3.3.1 Forecast of global oil supply and demand
According to OPEC's forecast, in 2023, global oil demand will continue to be
maintained at an average of 101.82 million barrels per day after unfavorable
signals for economic recovery and development gradually decrease, such as the
Russia-Ukraine conflict and the gradual lifting of economic sanctions by China.
The estimated total production output of non-OPEC and OPEC countries
producing non-standard oil is 72.55 million barrels per day (Table 6). The rest will
be supplied by OPEC member countries.

Table 6: Total global oil supply and demand in 2023 (unit: Million barrels/day)
According to the forecast by the US Energy Information Administration (EIA): In
2023, the estimated total global oil demand is 101.06 million barrels per day and
the total production output of countries is about 100.82 million barrels per day. The
shortfall of 0.24 million barrels will be taken from reserves.

3.3.2. Oil prices


According to EIA forecasts: Due to the decrease in oil from reserves being used up
at the end of 2022 and the beginning of 2023, coupled with information about
China starting to lift restrictions on COVID-19 prevention to resume production,
Brent oil prices are expected to rise above $90 per barrel in the first half of 2023
and will decrease by the end of 2023 when oil reserves are fully filled. Therefore,
the forecasted average price of Brent oil for 2023 is $92 per barrel, while WTI oil
is forecasted to average $86.36 per barrel.
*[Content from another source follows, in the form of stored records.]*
-- ==== Sys2Proof/WellFormed.lean ====
section
/-! DEFINITION. Well-formed instructions: the arguments lie in the domains of 30_encoding.md R91 (D16, D17), and a GLYPH
byte is none of the five escape bytes (R90). Every other field is bounded by its type. The tests on one argument are in
Machine/Operands.lean. -/

namespace Sys2Proof

/-- The five input bytes of R90 that are no glyph. -/
def escapeBytes : List Byte := [0x01#8, 0x02#8, 0x03#8, 0x0D#8, 0x0A#8]

/-- The instruction's operands lie in their domains. -/
def Instr.wellFormed : Instr → Bool
  | .initializeBlock c l => Machine.geometryInDomain c l
  | .setCursor col row => Machine.argInDomain col && Machine.argInDomain row
  | .setBacklight level => Machine.levelInDomain level
  | .createChar slot p => Machine.argInDomain slot && Machine.patternInDomain p
  | .charGlyph c => !escapeBytes.contains c
  | .reinitialize | .home | .displayOn | .displayOff | .cursorOn | .cursorOff | .blinkOn | .blinkOff | .leftToRight
  | .rightToLeft | .autoscrollOn | .autoscrollOff | .scrollLeft | .scrollRight | .write _ | .charReinit | .charHome
  | .charClrEol | .charCr | .charLf | .cmdClear | .cmdEntryModeSet _ _ | .cmdDisplayControl _ _ _ | .cmdDisplayShift _
  | .cmdFunctionSet _ | .cmdSetCgramAddr _ | .cmdSetDdramAddr _ | .cmdNull | .cmdForceNibble | .frame _ _ _ _
  | .writeNibble _ _ | .send _ _ | .sendNibble _ => true

end Sys2Proof
end

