-- ==== Sys2Proof/Machine/Transport.lean ====
section
/-! DEFINITION. The meanings of the transport's own rows: the frame byte (30_encoding.md R80) and the internal operations
(41_nibble_transport.md R151 to R153). The host never issues them, and they are never refused; here each runs by itself (log
entries 13 and 16). -/

namespace Sys2Proof.Machine

/-- Meaning of FRAME: the byte goes onto the bus as one `TxByte` (R80, R14). `lastRS` is written by `writeNibble` only (R27). -/
def execFrame (n : Nibble) (b e r : Bool) (s : State) : Host.Outcome State Fault Refusal :=
  .next (txByte (frameWord n b e r) s)

/-- Meaning of `writeNibble` (R151); the caller has opened the transaction. -/
def execWriteNibble (n : Nibble) (isData : Bool) (s : State) : Host.Outcome State Fault Refusal :=
  .next (writeNibble n isData s)

/-- Meaning of `send` (R152). -/
def execSend (value : Byte) (isData : Bool) (s : State) : Host.Outcome State Fault Refusal :=
  .next (internalOp (send value isData) s)

/-- Meaning of `sendNibble` (R153). -/
def execSendNibble (n : Nibble) (s : State) : Host.Outcome State Fault Refusal :=
  .next (internalOp (sendNibble n) s)

end Sys2Proof.Machine
end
According to JP Morgan's forecast: In 2022, the global economy experienced


significant shocks in oil prices, interest rates, inflation, so in 2023, the barriers to
economic growth are still tightening monetary policies that are increasing among
central banks, the Russia-Ukraine conflict has not ended, and China's level of
economic openness in COVID-19 prevention is still uncertain, so the average
forecasted Brent oil price in 2023 is $90 per barrel, and WTI oil is $83 per barrel.